Inside the Currency Market: Signal, Noise and Range Prices

 

 First, the range. Friday March 8, the range prices were 1.3133 high minus 1.2954 low = 179 pips, divide by 2 and my range is 89.1 pips, divide by 3 and my range is 59.2, multiply 179 by 2 = 358, True Range Average, 1.3043. Are we any smarter by this information, no.

 How about measurement of a candlestick or sets of candles, no help either unless candles are measured for what they are and that is the Boxcar Average separated by either an average or Median Line to represent frequencies..Afterall , what allows the indicator Andrews Pitchfork 80 years later to be so effective is its use of this methodology. A double top or bottom sees price reversals because price frequencies in relation to its median price reached maximum extremes. Its seen in the candlestick pattern but few understand its actual methodology.

  A range factors in mathematical terms many ways: Sine and cosine waves, percentiles, deciles, quartiles, interquartiles, frequencies, Standard Deviation. I measure my ranges by the Signal to Noise Ratio, the relationship between the mean and the standard deviation and an old old metric first used in electronics to measure actual radio sound to background noise.

 A market price has two factors: a Signal or True market price and Noise measured by the variation of the True market price and seen in the variability of the Standard deviation. This questions asks how far is the market price from the True price and it changes on a daily basis as market prices trade. Signal and noise is found by first the signal or the mean of the market price and noise is the variation of the market price.  An example from Friday.

 Friday's True price signal mean was 1.3098 and the Standard Deviation was 0.0133, divide signal mean 1.3098 by Noise 0.0133 and we have a Signal to Noise Ratio of 98.4812, the higher the number the less is the range with good chances market prices will be stuck. As this number contracts, the more the range will increase.

 A closer inspection of this relationship can be seen in the square root. 1.3098 = 1.1444, Noise = 9.923. Still high number so square root again, 1.06 vs 3.1. Now we can see the market price as a 1 to 3 basis in terms of the true price vs market noise. Afterall 1.3133 high to the 1.2954 low = 1.01% move and in line with normal market price movements.

 If a range was measured by the Standard Deviation alone, we can see a 133 pip range but not enough to capture the actual range because the market moved by 179 pips for the day and because 133 pips is only the variability measure so any market range must be measured by the Interquartile range.
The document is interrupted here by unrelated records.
-- ==== Sys2Proof/Tests/Slice0.lean ====
section
/-! SUPPORT. The model's own tests. Expected values are the spec's: the opcode map (30_encoding.md R81) written
out bit by bit, and the vectors of 95_test_vectors.md, whose names (V-G1, V-E1, …) the docstrings give. The
second half holds, for every statement with hypotheses, a concrete case that meets them all. -/

namespace Sys2Proof.Tests

open Sys2Proof Sys2Proof.Machine

/-! ### Helpers -/

/-- A block of `cap` elements with the lengths n and m and the given buffers. -/
def block (cap n m : Len) (rot iv dk : List Byte) (ct : List Word) : State :=
  { State.resetWith cap with
    regs := { Regs.reset cap with dataLen := n, ivLen := m }
    mem := { rot := bufStore [] 0 rot, iv := bufStore [] 0 iv, dk := bufStore [] 0 dk,
             ct := bufStore [] 0 ct } }

/-- A block with empty buffers. -/
def bare (cap n m : Len) : State := block cap n m [] [] [] []

/-- A block with a command started and the engine to move. -/
def started (i : Instr) (s : State) : State := startCommand (encode i) s

/-- The same with a schedule. -/
def scheduled (ts : List Turn) (s : State) : State := { s with host := { s.host with schedule := ts } }

/-- The next state, if the outcome is one. -/
def nextOf : Host.Outcome State Fault Refusal → Option State
  | .next t => some t
  | .fault _ => none
  | .refused _ => none

/-- What became of the status and the error record. -/
def record (o : Host.Outcome State Fault Refusal) : Option (BitVec 3 × BitVec 3 × BitVec 2 × Len × Len) :=
  (nextOf o).map fun t => (t.regs.status, t.regs.errCode, t.regs.errBuf, t.regs.errIvLen, t.regs.errDataLen)

/-- What became of the ciphertext buffer. -/
def ctOf (o : Host.Outcome State Fault Refusal) : Option (Buffer 64) := (nextOf o).map fun t => t.mem.ct

/-- What became of the rotated-plaintext buffer. -/
def rotOf (o : Host.Outcome State Fault Refusal) : Option (Buffer 8) := (nextOf o).map fun t => t.mem.rot

/-- The block of V-E3 and V-D2. -/
def e3 : State :=
  block 4#32 3#32 3#32 [0x41#8, 0xC8#8, 0x00#8] [0xFF#8, 0x7F#8, 0x80#8] [0x02#8, 0xFD#8, 0x80#8] []

/-- The ciphertext of V-E3 with other bytes in `ROT`. -/
def d2 : State :=
  block 4#32 3#32 3#32 [0xEE#8, 0xEE#8, 0xEE#8] [0xFF#8, 0x7F#8, 0x80#8] [0x02#8, 0xFD#8, 0x80#8]
    [0x00000000001138A9#64, 0xFFFFFFFFFFF08D1E#64, 0xFFFFFFFFFFC2A900#64]

/-- One lane of `DEC`. -/
def dec1 (ct : Word) (iv dk : Byte) : State := block 4#32 1#32 1#32 [] [iv] [dk] [ct]

/-! ### Well-formedness and decoding -/

theorem test_wf_reserved_bit_refused : ({ rsv := 0x000001#24, op := 0x12#8 } : Command).wellFormed = false := by
  decide

theorem test_wf_unknown_opcode_refused : ({ rsv := 0#24, op := 0x14#8 } : Command).wellFormed = false := by
  decide
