/-- Where an uncorrectable error is found (R417). -/
inductive ErrorSite where
  /-- A clean line of a cluster cache, by its number PA / 64. -/
  | cacheLine (cluster number : Nat)
  /-- An entry of a cluster's first-level TLB, by its key. -/
  | tlbEntry (cluster key : Nat)
  /-- An entry of a die's second-level TLB, by its key. -/
  | dieTlb (die key : Nat)
  /-- A scratchpad granule of a core. -/
  | granule (core : Nat) (granule : Nat)
  /-- A line of main memory, by its number PA / 64. -/
  | line (number : Nat)
  /-- An accumulator of a slot. -/
  | accumulator (core slot acc : Nat)
  /-- A latch of a slot: 0 the A latch, 1 the B latch. -/
  | latch (core slot which : Nat)
  /-- A slot's registers or control state, with the pool offset of the error. -/
  | slotState (core slot offset : Nat)
  /-- A structure of a context (Hamper, Fuller, handle table, slot table, queues, wait table). -/
  | contextState (ctx : Nat)
deriving DecidableEq, Repr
 The Interquartile range is always the better measure because its not affected by outliers in my sets of Moving Averages. Plus if the Standard Deviation is larger than the Interquartile range then outliers are present in my averages so one indicator is a check on the other.

 Now I take my SD 0.0133 X 1.34896 = my market range of 179 pips is established, 1.3133 minus 1.2954. The purpose here is to catch the top Amplitude of my Noise Ratio since my noise ratio is a high number. When price broke my mean 1.3098 the top amplitude of my signal number, well short without a look back since I know ranges are measured on a high low basis against my mean price. Noise is only the measure of the width.
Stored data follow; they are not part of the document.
-- ==== Sys2Proof/Decode.lean ====
section
/-!
DEFINITION. Decoding: from the bytes of an instruction to the instruction, or the cause of R91 that refuses them, total
on any bytes; then the encoder, from the same formats (R74 to R92). Decoding has two parts: the fixed bits of a word
name the row of the table (`decodeOp`), and the row says where its operand fields lie (`Op.build`).
-/

namespace Sys2Proof

/-- The three causes by which a bit pattern is no instruction, in the order R91 checks them. -/
inductive Illegal where
  /-- ILLEGAL_OPCODE: the halfword 0x0000 or a reserved major opcode. -/
  | opcode
  /-- ILLEGAL_FUNCTION: a reserved function or sub-field value. -/
  | func
  /-- ILLEGAL_FIELD: nonzero bits where the encoding has none. -/
  | field
deriving DecidableEq, Repr

/-- The encoded rows of the table by name: what the fixed bits of a word say. -/
inductive Op where
  | add
  | sub
  | and
  | or
  | xor
  | andn
  | orn
  | sll
  | srl
  | sra
  | rol
  | ror
  | min
  | max
  | minu
  | maxu
  | addw
  | subw
  | sllw
  | srlw
  | sraw
  | clz
  | ctz
  | popc
  | brev
  | bswap
  | sext
  | zext
  | lea
  | mul
  | mulh
  | mulhu
  | mulhsu
  | div
  | divu
  | rem
  | remu
  | mulw
  | divw
  | divuw
  | remw
  | remuw
  | addi
  | andi
  | ori
  | xori
  | slli
  | srli
  | srai
  | rori
  | slliw
  | srliw
  | sraiw
  | bext
  | bexts
  | bins
  | lui
  | addpc
  | cmpEq
  | cmpNe
  | cmpLt
  | cmpGe
  | cmpLtu
  | cmpGeu
  | cmpTst
  | cmpTstz
  | cmpFeqS
  | cmpFltS
  | cmpFleS
  | cmpFunS
  | cmpFeqD
  | cmpFltD
  | cmpFleD
  | cmpFunD
  | cmpiEq
  | cmpiNe
  | cmpiLt
  | cmpiGe
  | cmpiLtu
  | cmpiGeu
  | cmpiTst
  | cmpiTstz
  | gand
  | gor
  | gxor
  | gandn
  | gnot
  | gset
  | gget
  | gwait
  | sel
  | fmaddS
  | fmsubS
  | fnmaddS
  | fnmsubS
  | fmaddD
  | fmsubD
  | fnmaddD
  | fnmsubD
  | faddS
  | fsubS
  | fmulS
  | fdivS
  | fsqrtS
  | fminS
  | fmaxS
  | fsgnjS
  | fsgnjnS
  | fsgnjxS
  | fclassS
  | faddD
  | fsubD
  | fmulD
  | fdivD
  | fsqrtD
  | fminD
  | fmaxD
  | fsgnjD
  | fsgnjnD
  | fsgnjxD
  | fclassD
  | fcvtDS
  | fcvtSD
  | fcvtSH
  | fcvtHS
  | fcvtSB
  | fcvtBS
  | fcvtDH
  | fcvtHD
  | fcvtWS
  | fcvtWuS
  | fcvtLS
  | fcvtLuS
  | fcvtWD
  | fcvtWuD
  | fcvtLD
  | fcvtLuD
  | fcvtWSSat
  | fcvtWuSSat
  | fcvtLSSat
  | fcvtLuSSat
  | fcvtWDSat
  | fcvtWuDSat
  | fcvtLDSat
  | fcvtLuDSat
  | fcvtSW
  | fcvtSWu
  | fcvtSL
  | fcvtSLu
  | fcvtDW
  | fcvtDWu
  | fcvtDL
  | fcvtDLu
  | bcEq
  | bcNe
  | bcLt
  | bcGe
  | bcLtu
  | bcGeu
  | jal
  | jalr
  | ptb
  | bt
  | btn
  | bta
  | ptbr
  | callt
  | ldB
  | ldBu
  | ldH
  | ldHu
  | ldW
  | ldWu
  | ldD
  | st
  | ldsK
  | ldsC
  | stf
  | stfE
  | feset
  | feclr
  | fetest
  | fewait
  | ldv
  | stv
  | ldvs
  | stvf
  | ldvh
  | stvh
  | ldvb
  | ldx
  | ldxb
  | stblk
  | pref
  | amsend
  | amret
  | rfetch
  | atomAdd
  | atomAnd
  | atomOr
  | atomXor
  | atomXchg
  | atomMin
  | atomMax
  | atomCas
  | atomwAdd
  | atomwAnd
  | atomwOr
  | atomwXor
  | atomwXchg
  | atomwMin
  | atomwMax
  | atomwCas
  | atomxMinu
  | atomxMaxu
  | atomxFminS
  | atomxFmaxS
  | atomxFminD
  | atomxFmaxD
  | xset
  | xaddS
  | xaddD
  | xaddB
  | xrdS
  | xrdD
  | xmaxe
  | fenceAcq
  | fenceRel
  | fenceAr
  | vadd
  | vsub
  | vmul
  | vmulh
  | vmulhn
  | vand
  | vor
  | vxor
  | vandn
  | vshl
  | vshr
  | vsra
  | vmin
  | vmax
  | vminn
  | vmaxn
  | vabs
  | vneg
  | vadds
  | vsubs
  | vaddf
  | vsubf
  | vmulf
  | vdivf
  | vminf
  | vmaxf
  | vabsf
  | vnegf
  | vsqrt
  | vrcp
  | vrsq
  | vexp2
  | vlog2
  | vsinpi
  | vcospi
  | vfloor
  | vceil
  | vtrunc
  | vrint
  | vclass
  | vaddd
  | vsubd
  | vmuld
  | vdivd
  | vmind
  | vmaxd
  | vsqrtd
  | vfmad
  | vfma
  | vfms
  | vfnma
  | vfnms
  | vfmah
  | vdot4i
  | vdot4n
  | vdot2bf
  | vcmpEq
  | vcmpNe
  | vcmpLt
  | vcmpGe
  | vcmpLtu
  | vcmpGeu
  | vcmpFeq
  | vcmpFlt
  | vcmpFle
  | vcmpFun
  | vsel
  | vbcast
  | vins
  | vext
  | vperm
  | vshuf
  | vredaddf
  | vredmaxf
  | vredminf
  | vredaddi
  | vmov
  | viota
  | vcvt
  | mzero
  | mlda
  | mldb
  | mma
  | mgang
  | mdrain
  | mdrainr
  | mldcb
  | mfmt
  | mstat
  | cpy
  | cpyt
  | cpym
  | cpyb
  | cwait
  | cpyh
  | halloc
  | hfree
  | hpass
  | hopen
  | pjoin
  | pleave
  | psize
  | prank
  | pmask
  | minit
  | marrive
  | mwait
  | msync
  | mdebt
  | forkp
  | takep
  | ptest
  | pnode
  | pdone
  | topen
  | fork
  | join
  | joinall
  | rdecl
  | rstat
  | tsend
  | trecv
  | rqpush
  | rqpop
  | yield
  | sleep
  | wfe
  | launch
  | done
  | timer
  | migrate
  | specopen
  | spectag
  | speccommit
  | specabort
  | kvpos
  | kvadv
  | balloc
  | bfree
  | pxlook
  | pxins
  | specenter
  | emitp
  | seqwm
  | seqwmHold
  | fout
  | fquad
  | rframeOpen
  | rframeLift
  | rframeClose
  | rcvpost
  | tsarm
  | tscan
  | ctrrd
  | ctradd
  | csrr
  | csrw
  | csrs
  | csrc
  | trap
  | eret
  | brk
  | segld
  | pwr
  | fbpop
  | replay
  | tlbinv
  | pgpin
  | pgunpin
  | nop
  | movC
  | vmovC
  | addC
  | vaddC
  | subC
  | vsubC
  | andC
  | vandC
  | orC
  | vorC
  | xorC
  | vxorC
  | addiC
  | li
  | slliC
  | srliC
  | sraiC
  | ldd
  | std
  | vaddfF32C
  | vaddfF16C
  | vmulfF32C
  | vmulfF16C
  | btC
  | btnC
deriving DecidableEq, Repr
 Others can look at Signal to Noise in terms of Frequencies by high minus low divided by the noise number. My number is 1.8

 I use the Signal to Noise ratio range against my probaility bands so then I can trade an actual trade  comfortably and hit targets within ther context of my numbers.

 

 I'm Brian Twomey authror of Inside the Currency Market

 

Views: 6722

Comment by Jasmine C on March 11, 2013 at 12:51pm

crikey...  :-)

Comment by No money on March 11, 2013 at 4:00pm

Hi Brian! Thanks! After reading this twice I tot I am doom ;)))))))))))))))))))))) Hope for all its clear enough ;)))))))))))))))))

Comment by Brian Twomey on March 11, 2013 at 4:45pm

And the moral today is EU is going absolutely nowhere, worse for GU, Try EUR/CAD.
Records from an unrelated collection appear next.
-- ==== Sys2Proof/Machine/Remote.lean ====
section
/-!
DEFINITION. Accesses by place: the scratchpad and its full bits (R149 to R151), requests to other cores (R163, R169), the
parks of releases (R231), and futures at their home slices (R321 to R323).
-/

namespace Sys2Proof.Machine

/-! ## Releases and thread order -/

/-- A release parks until the thread's earlier writes are performed at its scope (R231): only posted CORE writes are still to be
performed when an instruction has ended, and those are performed at every scope by the owner's acknowledgement alone. -/
def releasing (s : State) (k : Res) : Res := if unperformed (curThread s) then .stop s (.park .retry) else k

/-! ## The send port (R163, R166) -/

/-- Whether a core's send port takes no message: more of the core's messages wait in the mesh for a full inbound queue than the mesh
holds before the back-pressure reaches the port (log 108). -/
def portFull (s : State) (core : Nat) : Bool :=
  let waiting := (s.net.filter fun p => match p with
    | .request d m => m.src.core == core && decide (32 ≤ (getCore s d).inq.length)
    | _ => false).length
  waiting != 0 && decide (Config.meshDepth < waiting)

/-- A thread sends once its core's send port accepts the message. -/
def sending (s : State) (k : Res) : Res := if portFull s s.cur.1 then .stop s (.park .retry) else k

/-- AMSEND and TSEND, which in the message slot reissue where another instruction would trap (R166). -/
def sendingAgain (s : State) (k : Res) : Res :=
  if portFull s s.cur.1 && inMsgSlot s then .goto s (curThread s).pc else sending s k

/-- Whether a request is an access to the owner's bytes: a user message is none, nor a wait on a muster that the owner holds. -/
def isAccess (held : Bool) : Request → Bool
  | .user _ _ _ _ => false
  | .source _ _ _ => false
  | .handle _ _ => false
  | .muster _ _ _ _ => !held
  | _ => true

/-- Whether a request completes at its thread at once and may yet be held back at its owner behind requests that come after it: STF.E,
and an asynchronous wait on a muster (R151, R316). -/
def mayWait : Request → Bool
  | .fill _ _ empty => empty
  | .muster op _ _ g => (op == 2 || op == 3) && decide (g < 7)
  | _ => false

/-- Whether such a request of an agent to a core stands in the core's queues. -/
def heldAt (s : State) (core : Nat) (src : Ref) : Bool :=
  let c := getCore s core
  c.inq.any (fun m => m.src == src && mayWait m.req)
    || c.deferred.any (fun d => d.src == src && isAccess true d.req && mayWait d.req)

/-- Whether a packet is such a request on its way, and whether it is one that is to be sent again, or later (R151). -/
def mayWaitTo (core : Nat) (src : Ref) : Packet → Bool
  | .request d m => d == core && m.src == src && mayWait m.req
  | _ => false

def resendTo (core : Nat) (src : Ref) : Packet → Bool
  | .resend d m _ => d == core && m.src == src
  | _ => false

/-- Whether such a request of an agent to a core is still to be performed, there or on its way: what the agent sends after it to that
core must not be performed before it (R152, R223). -/
def corePending (s : State) (core : Nat) (src : Ref) : Bool :=
  heldAt s core src || s.net.any fun p => mayWaitTo core src p || resendTo core src p

/-- Whether an access of the current thread to a core cannot be sent now. -/
def portShut (s : State) (core : Nat) : Bool := portFull s s.cur.1 || corePending s core (curRef s)

/-- Whether an access of the current thread to its own core through a CORE segment is still to be performed (R152). -/
def selfPending (s : State) : Bool :=
  let me := curRef s
  let mine (m : Message) : Bool := m.src == me && isAccess false m.req
  s.net.any (fun p => match p with
    | .request d m => d == me.core && mine m
    | .resend d m _ => d == me.core && mine m
    | _ => false)
  || (curCore s).inq.any mine || (curCore s).deferred.any (fun d => d.src == me && isAccess true d.req)

/-- A LOCAL access waits for the thread's earlier CORE accesses to its own core (R152). -/
def localAccess (s : State) (k : Res) : Res := if selfPending s then .stop s (.park .retry) else k

/-! ## Synchronising steps of a scratchpad (R150, R153, R154, R156, R157) -/

/-- Whether the condition of a request holds. -/
def syncMet (c : Core) : Request → Bool
  | .syncLoad a n _ => (granulesOf a n).all (isFull c)
  | .fill a bs empty => !empty || (granulesOf a bs.length).all (fun g => !isFull c g)
  | .fe a op => op != 3 || isFull c (a / 16)
  | _ => true

/-- Write bytes of a scratchpad: poison covered whole is cleared (R417), and the event flags of the other slots are set
(R121); `by_` is the writing slot of the core, or 16. -/
def poolStore (c : Core) (by_ off : Nat) (bs : List Byte) : Core :=
  signalSlots (clearPoison (poolWrite c off bs) off bs.length) by_

/-- Perform a request whose condition holds: the core after it and the answer's bytes, or the cause by which it fails. -/
def syncDo (c : Core) (by_ : Nat) : Request → Except (BitVec 8) (Core × List Byte)
  | .syncLoad a n clear =>
    if poolPoisoned c a n then .error causePoisoned
    else .ok (if clear then (granulesOf a n).foldl (fun c g => setFull c g false) c else c, poolBytes c a n)
  | .fill a bs _ => .ok ((granulesOf a bs.length).foldl (fun c g => setFull c g true) (poolStore c by_ a bs), [])
  | .fe a 0 => .ok (setFull c (a / 16) true, [])
  | .fe a 1 => .ok (setFull c (a / 16) false, [])
  | .fe a 2 => .ok (c, [if isFull c (a / 16) then 1 else 0])
  | _ => .ok (c, [])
Comment by Sundaram on March 11, 2013 at 4:51pm

Huh? What? Oh! ya..yes..Absolutely..Hrmmm...Yes, I think I am understanding it. You are great Brian! Thanks.

Comment by Srinivas dev on March 11, 2013 at 5:10pm

You have well and truly used the Signal and noise ratio range and the probability bands and their relations to hit targerts.  I feel after reading this Post I am transported couple of decades and a half back sitting on my Math lecture and Stats lecture too. This is beautifully done. Take a Bow Brian.

Comment by Romano on March 11, 2013 at 5:37pm

Hello Brian, I believe at this point you`re making things much more complicated than they really are. Even Peter is a walk in the park when compare to u ;))

Comment by Brian Twomey on March 11, 2013 at 5:47pm

Hi SRI, SUN, Alexey,Thank you, I wondered how this would be received. I'm thinking about expanding this topic to show how to scale and rescale in and out of trades, how to use frequencies, how Fractals really work. Much can be done with this indicator to use for profits if you get the basics down.

Comment by Brian Twomey on March 11, 2013 at 5:57pm

Hi Romano, I absolutely agree with you but its a larger issue for me since I've been on this 1 1/2 year question to truly truly understand how the currency price really works so I had to do this from many many angles and this post is just one of many approaches. Soon the topic will change after this is completely mastered.

Comment by Romano on March 11, 2013 at 7:47pm

I hear u man. Brian, I will make it easy for you: answer is that none of this is how market truly works. You are searching where there is nothing to find. There is already an answer u seek - check Sam Seiden`s and Steven Patterson`s webinars. Its about liquidity, supply and demand - this is how market work and thats really all there is to it. No magic numbers, nature numbers, or any other fantasy.

Now, if u can utilize that knowledge to make immediate profit is another question of course(considering that trading style is even your cup of tea - maybe not). In short, there lies your answer you dedicated yourself so thoughtfully to find. Deviation have its strong place here but not stand-alone, yen should prove that by now.

Hope it help, best regards.

Comment by Peter jcp on March 11, 2013 at 8:38pm

Hi Brian - I suppose in simple terms Romano is correct - supply and demand is always the most important part of any market in its simplest format.

Where it gets complicated is that there as to be winners and losers - and sometime the losers are the organisations who have more complex maths theories set up in their computer systems and expect to be 90% correct - but can still get caught out.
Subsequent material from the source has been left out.